EXERCISE -
Please set down exactly the lines of the listing below from the line containing "if stackWaits s" through the line containing "y.2 + h.units * 4096)", both lines included, leaving out all other lines.

PROVIDED RECORDS -
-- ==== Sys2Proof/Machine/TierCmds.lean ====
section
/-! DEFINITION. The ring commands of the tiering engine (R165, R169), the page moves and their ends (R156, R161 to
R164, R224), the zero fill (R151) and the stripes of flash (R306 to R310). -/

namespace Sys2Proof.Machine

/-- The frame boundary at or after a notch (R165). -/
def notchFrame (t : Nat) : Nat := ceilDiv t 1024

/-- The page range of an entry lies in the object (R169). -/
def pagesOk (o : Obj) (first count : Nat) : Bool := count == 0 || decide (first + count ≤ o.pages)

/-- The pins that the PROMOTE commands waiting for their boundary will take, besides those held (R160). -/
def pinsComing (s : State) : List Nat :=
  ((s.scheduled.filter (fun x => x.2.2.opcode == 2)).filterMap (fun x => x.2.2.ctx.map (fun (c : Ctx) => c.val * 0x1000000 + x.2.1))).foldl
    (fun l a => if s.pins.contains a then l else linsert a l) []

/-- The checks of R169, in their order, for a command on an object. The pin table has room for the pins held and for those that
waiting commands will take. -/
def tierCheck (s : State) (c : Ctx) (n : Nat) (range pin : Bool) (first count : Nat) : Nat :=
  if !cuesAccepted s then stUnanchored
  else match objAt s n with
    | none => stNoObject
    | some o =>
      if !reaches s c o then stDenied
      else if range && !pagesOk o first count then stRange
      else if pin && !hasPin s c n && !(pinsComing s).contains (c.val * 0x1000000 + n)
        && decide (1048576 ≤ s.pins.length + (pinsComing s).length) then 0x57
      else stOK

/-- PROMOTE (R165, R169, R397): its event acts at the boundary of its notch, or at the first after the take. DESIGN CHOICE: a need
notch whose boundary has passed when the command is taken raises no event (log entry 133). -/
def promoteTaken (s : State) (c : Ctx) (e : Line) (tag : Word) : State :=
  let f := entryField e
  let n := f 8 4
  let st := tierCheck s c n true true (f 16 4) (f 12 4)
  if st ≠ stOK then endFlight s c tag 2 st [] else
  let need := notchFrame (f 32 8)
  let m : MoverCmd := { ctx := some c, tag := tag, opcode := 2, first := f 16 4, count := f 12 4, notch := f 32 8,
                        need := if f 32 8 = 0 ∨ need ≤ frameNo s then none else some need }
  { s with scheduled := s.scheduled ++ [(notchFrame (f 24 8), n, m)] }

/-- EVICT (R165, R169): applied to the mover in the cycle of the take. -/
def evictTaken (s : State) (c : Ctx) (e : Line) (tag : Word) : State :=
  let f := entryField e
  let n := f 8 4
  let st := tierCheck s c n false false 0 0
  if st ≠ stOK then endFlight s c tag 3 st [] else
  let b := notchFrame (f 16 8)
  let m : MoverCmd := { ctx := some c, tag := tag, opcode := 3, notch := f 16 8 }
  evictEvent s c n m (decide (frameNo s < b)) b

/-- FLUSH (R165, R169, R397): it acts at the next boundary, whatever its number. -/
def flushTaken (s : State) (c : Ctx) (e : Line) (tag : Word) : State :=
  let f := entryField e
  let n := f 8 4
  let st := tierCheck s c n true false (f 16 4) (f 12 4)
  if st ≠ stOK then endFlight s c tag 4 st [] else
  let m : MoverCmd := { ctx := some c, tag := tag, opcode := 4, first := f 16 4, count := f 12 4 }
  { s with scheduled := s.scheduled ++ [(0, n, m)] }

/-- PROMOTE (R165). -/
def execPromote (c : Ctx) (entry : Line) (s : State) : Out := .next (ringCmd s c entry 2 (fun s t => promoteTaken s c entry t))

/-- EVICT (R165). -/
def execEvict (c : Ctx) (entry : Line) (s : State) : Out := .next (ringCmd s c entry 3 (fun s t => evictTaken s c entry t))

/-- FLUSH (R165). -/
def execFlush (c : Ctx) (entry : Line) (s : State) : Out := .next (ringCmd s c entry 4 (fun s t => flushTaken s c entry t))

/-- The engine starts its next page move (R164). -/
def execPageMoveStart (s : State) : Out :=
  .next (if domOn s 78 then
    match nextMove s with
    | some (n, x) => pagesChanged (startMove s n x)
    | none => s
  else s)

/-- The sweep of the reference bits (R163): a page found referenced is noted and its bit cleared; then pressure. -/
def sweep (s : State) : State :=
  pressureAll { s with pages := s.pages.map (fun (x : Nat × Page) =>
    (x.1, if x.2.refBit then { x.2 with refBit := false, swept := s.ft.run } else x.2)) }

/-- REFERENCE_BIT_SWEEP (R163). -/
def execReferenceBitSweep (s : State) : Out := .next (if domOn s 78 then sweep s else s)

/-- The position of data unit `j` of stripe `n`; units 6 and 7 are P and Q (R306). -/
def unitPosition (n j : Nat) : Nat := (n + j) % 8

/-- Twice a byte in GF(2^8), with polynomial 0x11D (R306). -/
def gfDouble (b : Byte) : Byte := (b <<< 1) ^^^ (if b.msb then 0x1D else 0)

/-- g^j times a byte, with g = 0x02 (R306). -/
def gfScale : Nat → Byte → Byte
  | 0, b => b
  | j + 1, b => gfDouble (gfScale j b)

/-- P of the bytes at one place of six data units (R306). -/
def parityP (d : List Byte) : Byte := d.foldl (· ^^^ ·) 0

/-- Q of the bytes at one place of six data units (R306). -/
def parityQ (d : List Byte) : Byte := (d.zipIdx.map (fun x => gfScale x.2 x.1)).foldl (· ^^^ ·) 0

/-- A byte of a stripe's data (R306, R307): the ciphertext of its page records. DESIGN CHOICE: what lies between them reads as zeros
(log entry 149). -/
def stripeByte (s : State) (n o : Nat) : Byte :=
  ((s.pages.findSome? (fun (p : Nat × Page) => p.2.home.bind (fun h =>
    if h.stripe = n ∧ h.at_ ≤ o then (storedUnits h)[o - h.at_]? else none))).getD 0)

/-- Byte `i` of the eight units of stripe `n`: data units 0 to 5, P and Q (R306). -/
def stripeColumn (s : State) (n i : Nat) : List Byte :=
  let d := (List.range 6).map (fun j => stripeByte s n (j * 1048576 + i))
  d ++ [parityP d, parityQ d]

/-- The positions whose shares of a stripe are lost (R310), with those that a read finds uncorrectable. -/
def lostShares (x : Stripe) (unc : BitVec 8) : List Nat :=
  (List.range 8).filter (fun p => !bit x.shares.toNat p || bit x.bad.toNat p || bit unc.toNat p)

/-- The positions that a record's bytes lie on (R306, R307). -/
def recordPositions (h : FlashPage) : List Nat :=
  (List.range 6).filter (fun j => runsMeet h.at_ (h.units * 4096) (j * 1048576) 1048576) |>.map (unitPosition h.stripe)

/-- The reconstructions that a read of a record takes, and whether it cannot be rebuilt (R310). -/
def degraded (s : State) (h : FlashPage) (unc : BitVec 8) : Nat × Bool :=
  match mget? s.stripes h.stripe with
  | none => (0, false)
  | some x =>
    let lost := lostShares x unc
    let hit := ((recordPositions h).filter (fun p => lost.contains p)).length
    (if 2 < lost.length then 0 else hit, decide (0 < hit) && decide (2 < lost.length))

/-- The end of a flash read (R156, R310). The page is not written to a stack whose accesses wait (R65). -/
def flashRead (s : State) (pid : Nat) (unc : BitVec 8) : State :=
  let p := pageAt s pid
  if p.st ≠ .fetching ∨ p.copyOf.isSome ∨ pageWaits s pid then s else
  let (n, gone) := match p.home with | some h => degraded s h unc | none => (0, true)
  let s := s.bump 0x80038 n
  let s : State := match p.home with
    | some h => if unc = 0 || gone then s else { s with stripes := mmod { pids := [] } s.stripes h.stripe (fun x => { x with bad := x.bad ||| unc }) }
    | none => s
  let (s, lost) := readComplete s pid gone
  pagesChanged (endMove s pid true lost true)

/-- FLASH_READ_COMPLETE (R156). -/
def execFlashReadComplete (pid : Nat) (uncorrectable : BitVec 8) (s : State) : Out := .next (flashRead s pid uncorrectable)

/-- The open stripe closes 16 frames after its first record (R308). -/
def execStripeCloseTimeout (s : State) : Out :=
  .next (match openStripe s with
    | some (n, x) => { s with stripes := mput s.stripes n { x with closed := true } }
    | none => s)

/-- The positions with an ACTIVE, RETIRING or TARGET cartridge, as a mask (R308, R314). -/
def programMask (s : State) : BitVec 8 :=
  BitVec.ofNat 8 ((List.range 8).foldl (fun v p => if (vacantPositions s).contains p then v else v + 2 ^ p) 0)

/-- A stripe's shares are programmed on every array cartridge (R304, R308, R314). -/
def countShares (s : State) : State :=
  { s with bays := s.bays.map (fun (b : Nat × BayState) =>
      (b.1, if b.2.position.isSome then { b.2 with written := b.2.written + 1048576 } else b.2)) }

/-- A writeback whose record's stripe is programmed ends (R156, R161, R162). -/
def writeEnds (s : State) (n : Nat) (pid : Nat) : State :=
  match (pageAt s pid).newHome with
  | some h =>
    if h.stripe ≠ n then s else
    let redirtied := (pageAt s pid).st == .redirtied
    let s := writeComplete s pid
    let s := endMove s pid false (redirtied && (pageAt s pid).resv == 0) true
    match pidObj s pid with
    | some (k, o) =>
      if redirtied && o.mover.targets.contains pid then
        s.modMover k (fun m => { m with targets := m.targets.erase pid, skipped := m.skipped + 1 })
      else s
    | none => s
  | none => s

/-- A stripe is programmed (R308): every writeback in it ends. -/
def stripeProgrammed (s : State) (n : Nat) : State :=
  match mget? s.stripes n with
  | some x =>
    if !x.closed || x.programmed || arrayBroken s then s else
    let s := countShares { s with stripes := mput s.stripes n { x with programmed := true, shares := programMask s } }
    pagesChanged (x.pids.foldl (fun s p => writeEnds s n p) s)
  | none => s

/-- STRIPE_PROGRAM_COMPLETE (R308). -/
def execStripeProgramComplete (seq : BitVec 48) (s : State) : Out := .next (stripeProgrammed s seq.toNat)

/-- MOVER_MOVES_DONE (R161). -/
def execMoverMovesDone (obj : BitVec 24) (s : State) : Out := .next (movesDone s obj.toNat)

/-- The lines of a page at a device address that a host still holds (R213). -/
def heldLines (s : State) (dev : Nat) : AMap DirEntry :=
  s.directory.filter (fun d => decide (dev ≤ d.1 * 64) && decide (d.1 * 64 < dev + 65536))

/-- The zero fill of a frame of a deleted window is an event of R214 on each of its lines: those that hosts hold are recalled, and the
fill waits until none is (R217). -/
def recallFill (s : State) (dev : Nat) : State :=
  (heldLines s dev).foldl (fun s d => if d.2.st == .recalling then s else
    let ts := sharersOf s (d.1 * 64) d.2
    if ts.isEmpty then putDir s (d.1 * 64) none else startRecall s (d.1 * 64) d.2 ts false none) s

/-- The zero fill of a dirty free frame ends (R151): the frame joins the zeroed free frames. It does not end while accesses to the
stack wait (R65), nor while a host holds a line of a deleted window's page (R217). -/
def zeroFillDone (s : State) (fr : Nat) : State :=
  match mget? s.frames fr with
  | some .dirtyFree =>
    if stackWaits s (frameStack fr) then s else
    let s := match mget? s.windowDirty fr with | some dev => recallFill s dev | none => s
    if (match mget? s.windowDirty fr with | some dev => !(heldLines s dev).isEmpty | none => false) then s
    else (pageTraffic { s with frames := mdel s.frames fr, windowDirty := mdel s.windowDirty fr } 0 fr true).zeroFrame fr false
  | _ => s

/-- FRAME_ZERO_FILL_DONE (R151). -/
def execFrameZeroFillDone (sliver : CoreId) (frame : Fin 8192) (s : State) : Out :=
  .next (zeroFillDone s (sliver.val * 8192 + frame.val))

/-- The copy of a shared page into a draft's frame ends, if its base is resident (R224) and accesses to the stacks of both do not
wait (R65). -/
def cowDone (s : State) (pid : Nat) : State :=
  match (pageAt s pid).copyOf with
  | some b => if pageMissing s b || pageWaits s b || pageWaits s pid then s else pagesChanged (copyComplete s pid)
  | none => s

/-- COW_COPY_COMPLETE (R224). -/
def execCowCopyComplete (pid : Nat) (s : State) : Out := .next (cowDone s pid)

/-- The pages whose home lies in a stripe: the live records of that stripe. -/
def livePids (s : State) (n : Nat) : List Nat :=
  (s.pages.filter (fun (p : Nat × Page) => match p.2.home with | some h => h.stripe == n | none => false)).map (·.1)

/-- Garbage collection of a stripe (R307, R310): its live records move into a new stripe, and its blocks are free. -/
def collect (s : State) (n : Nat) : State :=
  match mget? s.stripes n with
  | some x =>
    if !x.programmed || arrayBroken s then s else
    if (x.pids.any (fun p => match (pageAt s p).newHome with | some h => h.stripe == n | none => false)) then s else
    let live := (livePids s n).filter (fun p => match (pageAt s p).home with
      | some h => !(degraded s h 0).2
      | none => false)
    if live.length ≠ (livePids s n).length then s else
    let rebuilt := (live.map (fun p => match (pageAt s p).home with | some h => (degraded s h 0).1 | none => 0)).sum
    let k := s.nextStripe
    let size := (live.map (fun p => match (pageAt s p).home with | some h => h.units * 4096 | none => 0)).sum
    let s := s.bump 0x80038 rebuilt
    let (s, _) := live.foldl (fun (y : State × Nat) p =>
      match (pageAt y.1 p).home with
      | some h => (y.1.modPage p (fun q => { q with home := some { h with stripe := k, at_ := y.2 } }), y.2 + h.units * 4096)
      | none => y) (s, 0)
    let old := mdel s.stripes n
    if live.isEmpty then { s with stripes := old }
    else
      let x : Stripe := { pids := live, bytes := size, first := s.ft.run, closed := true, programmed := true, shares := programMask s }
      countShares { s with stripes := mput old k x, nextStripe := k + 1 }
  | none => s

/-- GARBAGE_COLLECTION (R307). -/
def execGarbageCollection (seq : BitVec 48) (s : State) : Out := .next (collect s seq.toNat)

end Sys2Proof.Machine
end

---

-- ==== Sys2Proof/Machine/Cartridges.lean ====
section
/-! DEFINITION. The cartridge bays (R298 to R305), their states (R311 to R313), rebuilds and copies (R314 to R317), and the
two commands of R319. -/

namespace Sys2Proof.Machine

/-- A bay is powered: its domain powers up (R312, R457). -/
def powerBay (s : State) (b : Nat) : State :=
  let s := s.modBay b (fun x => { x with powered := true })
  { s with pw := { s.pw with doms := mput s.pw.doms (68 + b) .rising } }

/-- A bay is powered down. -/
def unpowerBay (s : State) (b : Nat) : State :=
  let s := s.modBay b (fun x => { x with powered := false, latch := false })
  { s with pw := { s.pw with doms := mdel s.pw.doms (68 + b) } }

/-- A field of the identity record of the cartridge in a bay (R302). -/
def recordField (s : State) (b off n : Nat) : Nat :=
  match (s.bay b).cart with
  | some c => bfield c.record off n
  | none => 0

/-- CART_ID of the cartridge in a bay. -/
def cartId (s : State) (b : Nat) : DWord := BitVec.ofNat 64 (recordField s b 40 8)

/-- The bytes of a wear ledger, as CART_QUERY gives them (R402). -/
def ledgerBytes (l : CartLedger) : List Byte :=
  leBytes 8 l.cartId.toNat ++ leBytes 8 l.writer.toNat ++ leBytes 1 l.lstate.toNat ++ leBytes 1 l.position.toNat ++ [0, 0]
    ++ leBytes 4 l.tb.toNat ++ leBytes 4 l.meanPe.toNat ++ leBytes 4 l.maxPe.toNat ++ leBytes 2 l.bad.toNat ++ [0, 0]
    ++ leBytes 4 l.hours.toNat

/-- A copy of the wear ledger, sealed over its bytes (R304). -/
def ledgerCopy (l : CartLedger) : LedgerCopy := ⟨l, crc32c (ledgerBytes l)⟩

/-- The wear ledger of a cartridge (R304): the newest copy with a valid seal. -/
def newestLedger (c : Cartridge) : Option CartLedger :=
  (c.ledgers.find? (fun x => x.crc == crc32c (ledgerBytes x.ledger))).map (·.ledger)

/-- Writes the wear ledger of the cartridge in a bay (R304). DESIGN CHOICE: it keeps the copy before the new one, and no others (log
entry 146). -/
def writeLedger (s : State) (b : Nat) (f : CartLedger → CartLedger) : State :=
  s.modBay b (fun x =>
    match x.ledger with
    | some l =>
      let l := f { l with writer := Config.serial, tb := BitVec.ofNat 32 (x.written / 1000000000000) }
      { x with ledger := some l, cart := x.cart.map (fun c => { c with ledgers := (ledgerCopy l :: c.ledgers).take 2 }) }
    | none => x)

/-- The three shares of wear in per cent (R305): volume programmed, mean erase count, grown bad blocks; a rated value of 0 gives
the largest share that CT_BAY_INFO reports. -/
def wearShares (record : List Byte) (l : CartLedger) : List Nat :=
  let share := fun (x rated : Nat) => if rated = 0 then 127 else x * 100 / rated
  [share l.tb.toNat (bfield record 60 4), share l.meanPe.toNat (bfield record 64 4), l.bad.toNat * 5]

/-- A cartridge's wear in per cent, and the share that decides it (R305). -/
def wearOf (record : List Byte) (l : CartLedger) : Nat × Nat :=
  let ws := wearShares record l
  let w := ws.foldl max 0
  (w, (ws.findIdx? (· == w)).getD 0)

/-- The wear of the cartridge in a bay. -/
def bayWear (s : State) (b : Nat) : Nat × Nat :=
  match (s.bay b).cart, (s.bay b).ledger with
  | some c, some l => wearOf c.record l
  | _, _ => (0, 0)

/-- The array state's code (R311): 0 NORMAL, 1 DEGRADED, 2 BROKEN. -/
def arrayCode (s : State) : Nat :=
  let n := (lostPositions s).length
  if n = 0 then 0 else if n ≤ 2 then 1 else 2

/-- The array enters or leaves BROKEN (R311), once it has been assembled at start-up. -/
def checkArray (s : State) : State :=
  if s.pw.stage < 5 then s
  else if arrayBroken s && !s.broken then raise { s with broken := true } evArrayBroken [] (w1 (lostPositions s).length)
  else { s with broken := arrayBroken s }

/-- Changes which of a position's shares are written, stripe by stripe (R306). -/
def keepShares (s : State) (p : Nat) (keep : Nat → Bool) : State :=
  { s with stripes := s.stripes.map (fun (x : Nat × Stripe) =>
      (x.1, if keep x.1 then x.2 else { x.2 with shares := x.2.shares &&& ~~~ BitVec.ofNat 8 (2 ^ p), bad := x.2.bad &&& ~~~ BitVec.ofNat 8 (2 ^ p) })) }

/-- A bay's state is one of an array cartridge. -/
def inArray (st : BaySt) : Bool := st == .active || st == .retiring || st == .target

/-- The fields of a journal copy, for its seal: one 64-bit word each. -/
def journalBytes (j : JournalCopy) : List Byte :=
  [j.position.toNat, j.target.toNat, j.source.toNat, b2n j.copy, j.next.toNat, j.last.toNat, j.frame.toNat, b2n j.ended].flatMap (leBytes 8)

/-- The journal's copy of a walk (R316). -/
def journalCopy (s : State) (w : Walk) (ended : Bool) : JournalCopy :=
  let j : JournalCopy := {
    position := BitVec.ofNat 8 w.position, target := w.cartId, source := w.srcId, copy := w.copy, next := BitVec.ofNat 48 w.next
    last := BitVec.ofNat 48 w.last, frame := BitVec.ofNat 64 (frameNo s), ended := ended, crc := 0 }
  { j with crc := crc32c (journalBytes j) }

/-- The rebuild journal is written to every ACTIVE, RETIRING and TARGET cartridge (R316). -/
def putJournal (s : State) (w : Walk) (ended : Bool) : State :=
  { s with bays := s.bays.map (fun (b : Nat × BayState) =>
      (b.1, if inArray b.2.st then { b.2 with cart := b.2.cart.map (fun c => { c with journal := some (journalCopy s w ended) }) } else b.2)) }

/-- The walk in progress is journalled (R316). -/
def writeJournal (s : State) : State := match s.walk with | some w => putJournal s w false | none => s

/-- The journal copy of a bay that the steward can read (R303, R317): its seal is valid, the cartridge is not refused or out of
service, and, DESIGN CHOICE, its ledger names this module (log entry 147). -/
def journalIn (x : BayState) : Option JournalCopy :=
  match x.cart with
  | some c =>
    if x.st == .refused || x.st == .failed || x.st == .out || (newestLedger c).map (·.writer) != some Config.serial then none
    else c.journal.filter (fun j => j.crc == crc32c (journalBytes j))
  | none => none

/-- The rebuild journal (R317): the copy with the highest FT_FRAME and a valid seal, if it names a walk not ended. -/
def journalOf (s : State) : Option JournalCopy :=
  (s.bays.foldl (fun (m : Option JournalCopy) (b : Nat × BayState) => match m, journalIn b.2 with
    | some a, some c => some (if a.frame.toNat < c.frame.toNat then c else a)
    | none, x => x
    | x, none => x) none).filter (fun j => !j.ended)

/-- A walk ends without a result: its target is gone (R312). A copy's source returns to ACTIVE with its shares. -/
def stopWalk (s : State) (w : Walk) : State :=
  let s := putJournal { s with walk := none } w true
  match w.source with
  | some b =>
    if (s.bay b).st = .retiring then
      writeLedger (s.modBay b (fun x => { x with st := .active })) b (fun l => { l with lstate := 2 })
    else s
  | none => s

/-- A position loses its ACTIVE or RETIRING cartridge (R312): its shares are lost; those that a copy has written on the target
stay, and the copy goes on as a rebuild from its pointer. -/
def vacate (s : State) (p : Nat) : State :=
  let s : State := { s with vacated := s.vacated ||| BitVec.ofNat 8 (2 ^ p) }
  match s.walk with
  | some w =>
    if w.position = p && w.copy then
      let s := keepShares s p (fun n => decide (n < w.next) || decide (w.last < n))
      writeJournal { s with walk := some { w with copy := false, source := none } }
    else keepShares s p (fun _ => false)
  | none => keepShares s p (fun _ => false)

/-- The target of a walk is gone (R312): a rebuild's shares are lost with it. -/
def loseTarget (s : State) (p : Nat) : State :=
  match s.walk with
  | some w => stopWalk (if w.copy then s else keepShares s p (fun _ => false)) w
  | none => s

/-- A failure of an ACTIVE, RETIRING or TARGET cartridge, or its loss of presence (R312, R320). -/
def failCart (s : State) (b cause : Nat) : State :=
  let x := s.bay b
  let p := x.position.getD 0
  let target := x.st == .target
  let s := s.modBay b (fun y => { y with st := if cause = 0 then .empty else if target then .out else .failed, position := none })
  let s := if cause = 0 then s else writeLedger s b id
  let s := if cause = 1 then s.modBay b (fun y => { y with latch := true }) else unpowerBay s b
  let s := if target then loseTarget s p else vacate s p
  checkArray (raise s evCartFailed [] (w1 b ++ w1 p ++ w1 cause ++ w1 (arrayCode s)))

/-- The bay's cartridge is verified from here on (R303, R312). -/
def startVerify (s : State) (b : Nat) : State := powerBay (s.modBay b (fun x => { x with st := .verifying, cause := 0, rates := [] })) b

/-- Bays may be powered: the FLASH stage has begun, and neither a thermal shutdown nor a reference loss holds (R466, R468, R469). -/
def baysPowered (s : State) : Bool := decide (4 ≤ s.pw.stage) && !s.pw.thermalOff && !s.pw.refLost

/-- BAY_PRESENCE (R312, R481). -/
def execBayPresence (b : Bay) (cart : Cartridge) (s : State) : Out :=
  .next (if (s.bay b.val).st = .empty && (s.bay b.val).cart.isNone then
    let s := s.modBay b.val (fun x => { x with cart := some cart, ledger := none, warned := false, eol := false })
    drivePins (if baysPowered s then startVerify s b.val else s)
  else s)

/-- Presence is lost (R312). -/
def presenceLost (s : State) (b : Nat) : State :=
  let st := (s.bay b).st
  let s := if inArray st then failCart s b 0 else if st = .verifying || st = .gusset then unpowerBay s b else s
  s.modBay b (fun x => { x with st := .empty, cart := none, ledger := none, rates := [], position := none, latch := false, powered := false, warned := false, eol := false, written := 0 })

ANSWER FOR THE TASK -
    if stackWaits s (frameStack fr) then s else
    let s := match mget? s.windowDirty fr with | some dev => recallFill s dev | none => s
    if (match mget? s.windowDirty fr with | some dev => !(heldLines s dev).isEmpty | none => false) then s
    else (pageTraffic { s with frames := mdel s.frames fr, windowDirty := mdel s.windowDirty fr } 0 fr true).zeroFrame fr false
  | _ => s

/-- FRAME_ZERO_FILL_DONE (R151). -/
def execFrameZeroFillDone (sliver : CoreId) (frame : Fin 8192) (s : State) : Out :=
  .next (zeroFillDone s (sliver.val * 8192 + frame.val))

/-- The copy of a shared page into a draft's frame ends, if its base is resident (R224) and accesses to the stacks of both do not
wait (R65). -/
def cowDone (s : State) (pid : Nat) : State :=
  match (pageAt s pid).copyOf with
  | some b => if pageMissing s b || pageWaits s b || pageWaits s pid then s else pagesChanged (copyComplete s pid)
  | none => s

/-- COW_COPY_COMPLETE (R224). -/
def execCowCopyComplete (pid : Nat) (s : State) : Out := .next (cowDone s pid)

/-- The pages whose home lies in a stripe: the live records of that stripe. -/
def livePids (s : State) (n : Nat) : List Nat :=
  (s.pages.filter (fun (p : Nat × Page) => match p.2.home with | some h => h.stripe == n | none => false)).map (·.1)

/-- Garbage collection of a stripe (R307, R310): its live records move into a new stripe, and its blocks are free. -/
def collect (s : State) (n : Nat) : State :=
  match mget? s.stripes n with
  | some x =>
    if !x.programmed || arrayBroken s then s else
    if (x.pids.any (fun p => match (pageAt s p).newHome with | some h => h.stripe == n | none => false)) then s else
    let live := (livePids s n).filter (fun p => match (pageAt s p).home with
      | some h => !(degraded s h 0).2
      | none => false)
    if live.length ≠ (livePids s n).length then s else
    let rebuilt := (live.map (fun p => match (pageAt s p).home with | some h => (degraded s h 0).1 | none => 0)).sum
    let k := s.nextStripe
    let size := (live.map (fun p => match (pageAt s p).home with | some h => h.units * 4096 | none => 0)).sum
    let s := s.bump 0x80038 rebuilt
    let (s, _) := live.foldl (fun (y : State × Nat) p =>
      match (pageAt y.1 p).home with
      | some h => (y.1.modPage p (fun q => { q with home := some { h with stripe := k, at_ := y.2 } }), y.2 + h.units * 4096)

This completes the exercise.